The new guidance, which goes into effect next year, expands the information that companies may have to disclose when a network is hacked or data is stolen if it could affect investors' decisions. If a network is hit with malware and customer data is exposed, for example, the company "may need to discuss the occurrence of the specific attack and its known and potential costs and other consequences," the SEC said. Companies may also have to disclose "threatened cyber incidents to place the discussion of cybersecurity risks in context."

The SEC beefed up the disclosure guidelines after lawmakers called for clearer rules in the wake of massive hacks earlier this year into corporate networks, including Citigroup, Lockheed Martin, Sony and other major corporations. Sen. John Rockefeller, D-W.Va., who was vocal in calling for the update, was quoted saying that the new "guidance changes everything."
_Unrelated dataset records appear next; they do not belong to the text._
/-- A group at placement (Tables 01.2, 01.6, 07.1, 10.2). -/
def freshGroup (s : State) (l : Launch) (t : Team) (gix : Nat) : Group :=
  { uid := s.uid, team := t.uid, gix := gix, slot := freeSlot s t.core (gix % 4)
    seeds := (List.range 32).map (seedAt l.lr.seed t.tix)
    gs := mset 0 (mset 0 [] 0 (BitVec.ofNat 32 l.lr.args)) 1 (BitVec.ofNat 32 (l.lr.args / 2 ^ 32))
    slBase := lprBase s l t.tix gix, slLimit := (s.ctx l.ctx).lpsz
    splits := [{ st := .ready, pc := BitVec.ofNat 32 l.lr.entry, am := BitVec.allOnes 32, since := s.clock }, {}, {}, {}] }

/-- A team's segments and blocks at a spot (Table 10.2). -/
def seatTeam (s : State) (l : Launch) (t : Team) (p : Spot) : Team :=
  let c := s.ctx l.ctx
  { t with
    placed := true, core := p.core, order := s.uid, sgBase := c.gbase, sgLimit := c.glimit, ssBase := p.scr, ssLimit := l.lr.scr
    scBase := 0, scLimit := 0x400000, sdBase := p.dscr, sdLimit := l.lr.dscr, accBase := p.acc, accLen := accNeed l }

/-- The die scratch of a launch taken on a die. -/
def takeDscr (l : Launch) (die base : Nat) : Launch :=
  if l.dscr.any (fun d => d.1 == die) then l else { l with dscr := l.dscr ++ [(die, base)] }

/-- A block of scratch zeroed, with the errors of its words (R177). -/
def zeroScr (s : State) (core off len : Nat) : State :=
  { s with
    scr := mclear s.scr (scrKey core off) (scrKey core (off + len))
    damage := s.damage.filter (fun d => match d with
      | .scr c w => !(c == core && decide (off ≤ 4 * w) && decide (4 * w < off + len))
      | _ => true) }

/-- An accumulator region zeroed (R289). -/
def zeroAcc (s : State) (core cls off len : Nat) : State :=
  let lo := core * 65536 + cls * 32768 + off / 4
  { s with
    acc := mclear s.acc lo (lo + len / 4)
    damage := s.damage.filter (fun d => match d with
      | .acc c w => !(decide (lo ≤ c * 65536 + w) && decide (c * 65536 + w < lo + len / 4))
      | _ => true) }

/-- A team index noted as placed. -/
def markPlaced (l : Launch) (tix : Nat) : Launch :=
  go ((l.early.length) + 2) { l with early := tix :: l.early }
where
  /-- The index below which every team has been placed, moved up. -/
  go : Nat → Launch → Launch
    | 0, l => l
    | n + 1, l => if l.early.contains l.nextTix then go n { l with nextTix := l.nextTix + 1, early := l.early.filter (· != l.nextTix) } else l

/-- A launch with its first team placed (Table 08.5, R189). -/
def startLaunch (l : Launch) (now : Nat) : Launch := if l.st = .eligible then { l with st := .running, startT := now } else l

/-- What the instruction fetch of a team that is placed fills from (R219). -/
def viewCode (s : State) (uid : Nat) : State :=
  match s.team? uid with
  | some t => s.setTeam (viewTeam s t)
  | none => s

/-- A new team placed at a spot (R177). Its core performs the acquire with which its launch saw the event words of its WAITn (R188, R231). -/
def placeNew (s : State) (lch tix : Nat) (p : Spot) : State :=
  match s.launch? lch with
  | none => s
  | some l =>
    let t := seatTeam s l { uid := s.uid, lch := lch, tix := tix, ctx := l.ctx, dgen := seedAt l.lr.seed tix 32 } p
    let l1 := startLaunch (markPlaced (takeDscr l (dieOf p.core) p.dscr) tix) s.dtime
    let s1 := zeroAcc (zeroScr (s.setLaunch l1) p.core p.scr l.lr.scr) p.core l.lr.cls p.acc t.accLen
    let s2 := { s1 with teams := s1.teams ++ [t] }.fresh
    let s3 := viewCode (acquireCore s2 p.core) t.uid
    (List.range l.lr.gpt).foldl (fun s i => { s with groups := s.groups ++ [freshGroup s l t i] }.fresh) s3

/-- Whether a pre-empted team waits to be placed again. -/
def awaitsRestore (lch : Nat) (t : Team) : Bool := t.lch == lch && !t.placed && !t.killed && t.img.isSome

/-- A number put in its place in a rising list without repeats. -/
def insertNat (x : Nat) : List Nat → List Nat
  | [] => [x]
  | y :: t => if x < y then x :: y :: t else if x = y then y :: t else y :: insertNat x t

/-- The teams of a gang: every team of the co-resident sets joined to a team through shared teams, ascending (R186). -/
def gangOf (l : Launch) (tix : Nat) : List Nat :=
  let cs := l.sets.filter (fun q => q.cores)
  (grow cs cs.length [tix]).foldl (fun l x => insertNat x l) []
where
  /-- The members reached by co-resident sets that share a member, followed as often as there are sets. -/
  grow (cs : List SetSt) : Nat → List Nat → List Nat
    | 0, ms => ms
    | n + 1, ms =>
      grow cs n (cs.foldl (fun ms q => if (setMembers q).any (fun m => ms.contains m) then ms ++ (setMembers q).filter (fun m => !ms.contains m) else ms) ms)

/-- A team is in a co-resident set. -/
def inGang (l : Launch) (tix : Nat) : Bool := l.sets.any (fun q => q.cores && memberOf q tix)

/-- Teams placed one after another by first fit, all or none (R179, R186). -/
def placeAll (lch : Nat) : List Nat → State → Option State
  | [], s => some s
  | tix :: rest, s =>
    match s.launch? lch with
    | none => none
    | some l =>
      match firstFit s l with
      | some p => placeAll lch rest (placeNew s lch tix p)
      | none => none

/-- The most teams that a part can hold: a group slot for each. -/
def maxTeams : Nat := 158 * 64

/-- The part with nothing placed. -/
def emptied (s : State) : State := { s with teams := [], groups := [], launches := s.launches.map (fun l => { l with dscr := [] }) }

/-- Every gang of a launch fits an empty part, and so does its die scratch (R178, R182, R186). -/
def gangsFit (s : State) (l : Launch) : Bool :=
  let starts := (l.sets.filter (fun q => q.cores)).filterMap (fun q => (setMembers q).head?)
  starts.all (fun tix =>
    let n := ((l.sets.filter (fun q => q.cores && (setMembers q).contains tix)).map (fun q => q.count)).foldl Nat.max 0
    decide (n ≤ maxTeams) && (let e := emptied s
      let g := gangOf l tix
      decide (g.length ≤ maxTeams) && (placeAll l.lch g { e with launches := l :: e.launches.filter (fun x => x.lch != l.lch) }).isSome))

end Sys2Proof.Machine
end

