/-- LINTEL_DISABLE: LCTL is written with EN = 0; the member is DOWN and its queued records fail. -/
def lintelDisable (s : State) (off width value : Nat) : State :=
  let s1 := if s.lintel.st = .down then s else failAllRecords { s with lintel := { s.lintel with st := .down, station := .wait, frames := [] } }
  let s2 := bar0Write s1 off width value
  { s2 with lintel := { s2.lintel with en := false } }

/-- LINTEL_DISABLE (R439); its subject is the write. -/
def execLintelDisable (s : State) : Host.Outcome State Fault Refusal :=
  match s.subject with
  | .reg o w v => .next (bump (lintelDisable s o w v))
  | _ => .fault .noSubject

/-- TIME_PORT_LOCK_LOSS (R440). -/
def execTimePortLockLoss (s : State) : Host.Outcome State Fault Refusal :=
  onNone (fun s => { s with dev := { s.dev with portLock := false } }) s

end Sys2Proof.Machine
end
I'm not sure it changes everything. The guidance is somewhat vague, filled with a lot of phrases like "may need to," "may have to" and "should," leaving room for interpretation. It is very clear, however, on the point that the guidance "is not a rule, regulation, or statement of the Securities and Exchange Commission." What's more, the SEC "has neither approved nor disapproved its content." It seems that there may be enough ambiguity in this guidance to let a lot of security breaches fall through the disclosure cracks.

Nonetheless, the hope of the new guidance is that it "will allow the market to evaluate companies in part based on their ability to keep their networks secure," Rockefeller said. "We want an informed market and informed consumers, and this is how we do it."

There are CEOs--perhaps most?--who would prefer to preserve an uninformed market and uninformed consumers when it comes to security breaches, and that is understandable to a certain extent. Security is expensive, and it has been next to impossible to demonstrate its contribution to the bottom line. The new guidance out of the SEC may make that demonstration a bit easier.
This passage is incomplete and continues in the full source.